Jakarta-hariandialog.co.id-Otoritas Jasa Keuangan (OJK) memastikan kesiapannya melakukan tugas dan fungsi pengawasan Aset Keuangan Digital dan menyambut peralihan pengawasan Aset Kripto melalui penerbitan Peraturan OJK Nomor 27 Tahun 2024 tentang Penyelenggaraan Perdagangan Aset Keuangan Digital Termasuk Aset Kripto (POJK 27/2024).

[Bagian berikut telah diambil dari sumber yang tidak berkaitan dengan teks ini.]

-- ==== Sys2Proof/Machine/Holds.lean ====
section
/-! DEFINITION. C flits and holds (R311 to R313, R318, R344). -/

namespace Sys2Proof.Machine

/-- A port carries the C class: it is UP, or HALF (R304). -/
def Dev.portUp (d : Dev) (n : Nat) : Bool :=
  let s := d.get F.TL_LINK_STATUS_STATE n
  s = 3 || s = 4

/-- The ports that carry C flits. -/
def Dev.upPorts (d : Dev) : List Nat := (List.range 12).filter d.portUp

/-- The 60 bytes of a C flit that its CRC covers (Table 09-7). -/
def CFlitFront (typ hops origin seq beat : Nat) (body : List Byte) : List Byte :=
  leBytes 1 typ ++ leBytes 1 hops ++ leBytes 2 origin ++ leBytes 4 seq ++ leBytes 8 beat ++ body

/-- A body of 44 bytes, zero after those given. -/
def padTo (n : Nat) (bs : List Byte) : List Byte := (bs ++ List.replicate n 0).take n

/-- A C flit with its CRC. -/
def mkCFlit (typ hops origin seq beat : Nat) (body : List Byte) : CFlit :=
  let b := padTo 44 body
  { typ := BitVec.ofNat 8 typ, hops := BitVec.ofNat 8 hops, origin := BitVec.ofNat 16 origin, seq := BitVec.ofNat 32 seq,
    beat := wOf beat, body := b, crc := BitVec.ofNat 32 (crc32c (CFlitFront typ hops origin seq beat b)) }

/-- The CRC of a received C flit is right. -/
def cFlitOk (f : CFlit) : Bool :=
  f.crc.toNat = crc32c (CFlitFront f.typ.toNat f.hops.toNat f.origin.toNat f.seq.toNat f.beat.toNat f.body)

/-- Sends a C flit on a port: one reserved slot and eight more per beat, and further flits wait for the next beat (R311, R313). -/
def Dev.sendC (d : Dev) (n : Nat) (f : CFlit) : Dev :=
  let sent := SMap.read 0 d.cSent n
  if sent < 9 then
    (({ d with cSent := SMap.insert n (sent + 1) d.cSent }).emit (.cFlit n f)).count F.TL_TX_C n
  else
    ({ d with cWait := SMap.insert n (SMap.read [] d.cWait n ++ [f]) d.cWait }).count F.TL_C_DEFERRED n

/-- Sends a C flit on several ports. -/
def Dev.sendCs (d : Dev) (ports : List Nat) (f : CFlit) : Dev := ports.foldl (fun d n => d.sendC n f) d

/-- The next SEQ of a TYPE, and the device with it used. -/
def Dev.nextCSeq (d : Dev) (typ : Nat) : Nat × Dev :=
  let s := SMap.read 0 d.cSeq typ
  (s, { d with cSeq := SMap.insert typ ((s + 1) % 2 ^ 32) d.cSeq })

/-- Remembers a HOLD that has been seen: the last 16 (R318). -/
def Dev.rememberHold (d : Dev) (origin seq : Nat) : Dev :=
  { d with holdSeen := (d.holdSeen ++ [(origin, seq, d.beat)]).reverse.take 16 |>.reverse }

/-- A hold of this device: it floods a HOLD flit and makes one DEGRADED record (R318, R344). -/
def Dev.floodHold (d : Dev) (cause port lc : Nat) : HoldInfo × Dev :=
  let coll := d.currentColl
  let pos := d.reg F.SCHED_POS.base
  let (seq, d) := d.nextCSeq 0x11
  let body := leBytes 1 cause ++ leBytes 1 port ++ leBytes 2 lc ++ leBytes 4 (d.imagePos pos) ++ leBytes 2 coll
  let f := mkCFlit 0x11 0 d.deviceId seq d.beat body
  let d := (d.rememberHold d.deviceId seq).sendCs d.upPorts f
  (⟨true, cause, port, d.deviceId, lc, coll⟩, d.record 0x0170 cause 7 0 2 (d.imagePos pos) d.deviceId coll)

/-- A hold of this device is sent and waits for the next beat boundary, at which the unit acts (R345). DEDUCED, unsafe (log entry 56). -/
def Dev.keepHold (d : Dev) (cause : Nat) (port : Nat := 0xFF) (lc : Nat := 0) : Dev :=
  let (h, d) := d.floodHold cause port lc
  d.modSched (fun s => { s with hold := s.hold.orElse (fun _ => some h) })

/-- The device raises a hold: only while its unit is RUNNING (R344, R345). DEDUCED, unsafe (log entry 56). -/
def Dev.raiseHold (d : Dev) (cause : Nat) (port : Nat := 0xFF) (lc : Nat := 0) : Dev :=
  if d.running then d.keepHold cause port lc else d

end Sys2Proof.Machine
end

POJK 27/2024 ini tindak lanjut atas amanat Undang-Undang Nomor 4 Tahun 2023 tentang Pengembangan dan Penguatan Sektor Keuangan (UU P2SK). Melalui POJK 27/2024, OJK mengatur dan mengawasi penyelenggaraan Inovasi Teknologi Sektor Keuangan (ITSK) dan aset keuangan digital termasuk aset kripto.
Menghadapi transisi tugas dan fungsi pengawasan aset kripto dari Bappebti, OJK menyusun strategi menjadi tiga fase transisi. Fase Pertama adalah soft landing pada awal masa peralihan. Kemudian, fase kedua adalah fase penguatan dan fase Ketiga yang merupakan fase pengembangan.

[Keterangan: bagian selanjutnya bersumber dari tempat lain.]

/-- An item starts: NEXT advances, its status is RUNNING, and its checks are made. -/
def Dev.startItem (d : Dev) (e k h q : Nat) (b : List Byte) : Dev :=
  let n := d.get F.ENG_WQ_PTR_NEXT h (q + 1)
  let slot := itF b 0x34 1 % 16
  let loaded := match engOp (e % 16) (itF b 0 1) with
    | some .crc64 => if bitOf (itF b 0x2A 1) 0 then d.peek (itF b 0x20 8) 256 else []
    | some .shake256 => if bitOf (itF b 0x2A 1) 0 then d.peek (itF b 0x20 8) 256 else []
    | _ => []
  let i : EngItem :=
    { home := h, q := q, seq := n, desc := b, keyLo := d.reg (F.ENG_SG_KEY_LO.base + 16 * slot) e,
      keyHi := d.reg (F.ENG_SG_KEY_HI.base + 16 * slot) e, loaded := loaded,
      ending := d.itCheck (e % 16) (d.get F.ENG_WQ_CFG_PKIND h (q + 1)) b, aborting := false, tooLate := false, replayed := false,
      guest := false, run := 0, issued := false, refused := none }
  let d := (d.set F.ENG_WQ_PTR_NEXT (n + 1) h (q + 1)).setSlot h q (d.slotOf h q n) (2 * 2 ^ 60)
  (d.modEng e (fun s => { s with items := s.items ++ [i], last := k })).showPending h q

/-- An engine may start items: it has stopped for nothing, and the device is not in thermal freeze (R492). -/
def Dev.engGoes (d : Dev) (e : Nat) : Bool :=
  engReal e && !d.halted && !d.bit F.DEV_PWR_STATUS_FREEZE && d.domOn (544 + e / 16) && !d.bit F.ENG_CTL_FENCED e && (d.eng e).replay.isNone

/-- Starts items while fewer than four are in flight. -/
def Dev.startItems (d : Dev) (e : Nat) : Nat → Dev
  | 0 => d
  | n + 1 =>
    if !d.engGoes e || 4 ≤ (d.eng e).items.length then d
    else
      let d := (d.servedQueues e).foldl (fun d (x : Nat × Nat × Nat) => d.skipAborted x.2.1 x.2.2 (d.wqSlots x.2.1 x.2.2)) d
      match d.nextQueue e with
      | none => d
      | some (k, h, q, b) => (d.startItem e k h q b).startItems e n

/-- The engine that serves a queue starts what it can. -/
def Dev.kickQueue (d : Dev) (h : Nat) : Dev :=
  if d.bit F.ENG_CTL_REDIRECTED h then d.startItems (engPartner h) 4 else d.startItems h 4

/-- Every engine starts what it can. -/
def Dev.kickEngines (d : Dev) : Dev := (List.range 256).foldl (fun d e => d.startItems e 4) d

/-! ## Queue configuration (R248, R249, Table 08-16) -/

/-- RESULT of ENG_WQ_CMD. -/
def Dev.wqResult (d : Dev) (e r : Nat) : Dev := d.set F.ENG_WQ_SEL_RESULT r e

/-- ENABLE of a queue: its result (R249). -/
def Dev.enableQueue (d : Dev) (e q : Nat) : Nat × Dev :=
  let size := d.get F.ENG_WQ_CFG_SIZE e (q + 1)
  let base := d.get F.ENG_WQ_CFG_BASE e (q + 1)
  let bytes := 64 * 2 ^ size
  if d.wqOn e q then (3, d)
  else if size < 4 || 12 < size || base % bytes ≠ 0 || 2 ^ 25 < base + bytes then (1, d)
  else if (d.ringAt (d.wqBase e q) bytes).isSome then (2, d)
  else
    (0, ((d.set F.ENG_WQ_CFG_EN 1 e (q + 1)).setReg F.ENG_WQ_PTR.base e (q + 1) 0).modEng e (fun s =>
      { s with slots := SMap.dropRange s.slots (q * 4096) (q * 4096 + 4096) }))

/-- Ends an item that is QUEUED in a slot ABORTED (R254, Table 08-6). -/
def Dev.abortQueued (d : Dev) (e q slot : Nat) : Dev :=
  let b := d.load (d.slotAddr e q slot) 64
  (((d.setSlot e q slot (statusWord ⟨4, 0, 0, 0, 0⟩ false false)).count F.ENG_ITEMS_ABORTED e).doneInc e b).showPending e q

/-- DISABLE of a queue (Table 08-16): QUEUED items end ABORTED, in SEQ order from NEXT. -/
def Dev.disableQueue (d : Dev) (e q : Nat) : Nat × Dev :=
  if !d.wqOn e q then (0, d)
  else
    let n := d.get F.ENG_WQ_PTR_NEXT e (q + 1)
    let d := (List.range (d.wqSlots e q)).foldl (fun d k =>
      let s := d.slotOf e q (n + k)
      if d.slotStatus e q s = 1 then d.abortQueued e q s else d) d
    (0, (d.modEng e (fun s => { s with disabling := s.disabling.filter (· != q) ++ [q] })).settleQueue e q)

/-- A command of ENG_WQ_CMD for the selected queue of an engine in a powered hub. -/
def Dev.wqCmd (d : Dev) (e : Nat) (k : Dev → Nat → Nat × Dev) : Dev :=
  if engReal e && d.domOn (544 + e / 16) then
    let r := k d (d.get F.ENG_WQ_SEL_Q e)
    r.2.wqResult e r.1
  else d

/-- WQ_ENABLE. -/
def execWqEnable (_m : Master) (e : EngInst) (s : State) : Host.Outcome State Fault Refusal :=
  s.run (fun d => d.wqCmd e (fun d q => d.enableQueue e q))

/-- WQ_DISABLE. -/
def execWqDisable (_m : Master) (e : EngInst) (s : State) : Host.Outcome State Fault Refusal :=
  s.run (fun d => d.wqCmd e (fun d q => d.disableQueue e q))

/-! ## Submission (R250 to R252) -/

/-- A whole line written into a ring by its producer: accepted and QUEUED, or refused (R251). -/
def Dev.submit (d : Dev) (e q a : Nat) (line : List Byte) : Dev :=
  let slot := (a - d.wqBase e q) / 64
  let seq := itF line 8 4
  let st := d.slotStatus e q slot
  let n := d.get F.ENG_WQ_PTR_NEXT e (q + 1)
  if st = 1 || st = 2 then d.ringRefused e q 3 seq
  else if d.wqSlots e q ≤ (seq + 2 ^ 32 - n) % 2 ^ 32 || d.slotOf e q seq ≠ slot then d.ringRefused e q 4 seq
  else if itF line 0x38 8 ≠ 0 then d.ringRefused e q 5 seq
  else (((d.store a line).setSlot e q slot (2 ^ 60)).showPending e q).kickQueue e

/-- The abort word in the status of a slot (R268, R269, R388, Table 08-6). -/
def Dev.abortSlot (d : Dev) (e q slot : Nat) : Dev :=
  match d.slotStatus e q slot with
  | 0 => d.ringRefused e q 7 0
  | 1 => (d.abortQueued e q slot).kickQueue e
  | 2 =>
    let mark : EngItem → EngItem := fun i =>
      if i.home = e && i.q = q && d.slotOf e q i.seq = slot then
        if i.ending.isSome || i.replayed then { i with tooLate := true } else { i with aborting := true }
      else i
    (d.modEng e (fun s => { s with items := s.items.map mark })).modEng (engPartner e) (fun s => { s with items := s.items.map mark })
  | _ => d.storeNat (d.slotAddr e q slot + 0x38) 8 (d.loadNat (d.slotAddr e q slot + 0x38) 8 ||| 2 ^ 59)

/-- The abort word of R268. -/
def abortPattern : Nat := 0xF000000000000000

/-- A write by an agent to commons: a submission or an abort word where it meets a ring, else a plain store (R250). -/
def Dev.agentStore (d : Dev) (who : Option Agent) (a : Nat) (bs : List Byte) : Dev :=
  match d.ringAt a bs.length with
  | none => d.store a bs
  | some (e, q) =>
    let r := d.ringReason e q who a bs.length
    let seq := if bs.length = 64 then itF bs 8 4 else 0
    if r ≠ 0 then d.ringRefused e q r seq
    else if bs.length = 64 && a % 64 = 0 then d.submit e q a bs
    else if bs.length = 8 && a % 64 = 0x38 && leNat bs = abortPattern then d.abortSlot e q ((a - d.wqBase e q) / 64)
    else d.ringRefused e q 2 seq

/-- WQ_SUBMIT: a 64-byte line written by an agent to a commons address; outside every enabled ring it is a store. -/
def execWqSubmit (who : Agent) (addr : Word) (line : BitVec 512) (s : State) : Host.Outcome State Fault Refusal :=
  s.run (fun d =>
    match d.place false addr.toNat 64 with
    | .commons _ a => d.agentStore (some who) a (leBytes 64 line.toNat)
    | _ => d)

Untuk mendukung peralihan tugas yang lancar, baik, dan aman pada fase pertama, OJK menerbitkan POJK 27/2024 yang mengadopsi Peraturan Bappebti dengan berbagai penyempurnaan yang diperlukan berdasarkan standar best practices dan pengaturan di sektor jasa keuangan.
POJK 27/2024 ini dimaksudkan untuk memastikan bahwa Penyelenggara Perdagangan Aset Keuangan Digital melakukan perdagangan Aset Keuangan secara teratur, wajar, transparan, dan efisien memastikan penerapan tata kelola, manajemen risiko, integritas pasar, keamanan sistem informasi dan siber, pencegahan pencucian uang, tetap memperhatikan pelindungan konsumen.POJK ini menetapkan kewajiban memperoleh status izin Penyelenggara Aset Keuangan Digital serta penyampaian pelaporan berkala dan insidental.
OJK mengimbau konsumen dan calon konsumen Aset Keuangan Digital termasuk Aset Kripto memiliki pemahaman baik terkait risiko aset keuangan digital sebagai pertimbangan melakukan transaksi aset keuangan digital. Selain itu, dibutuhkan peran aktif Penyelenggara Perdagangan Aset Keuangan Digital meningkatkan literasi konsumen.
OJK berkomitmen terus mengawal perkembangan dan penguatan penyelenggaraan perdagangan Aset Keuangan Digital tetap menjaga stabilitas sektor keuangan dan pelindungan konsumen dengan bukti nyata melalui penerbitan POJK 27/2024 ini.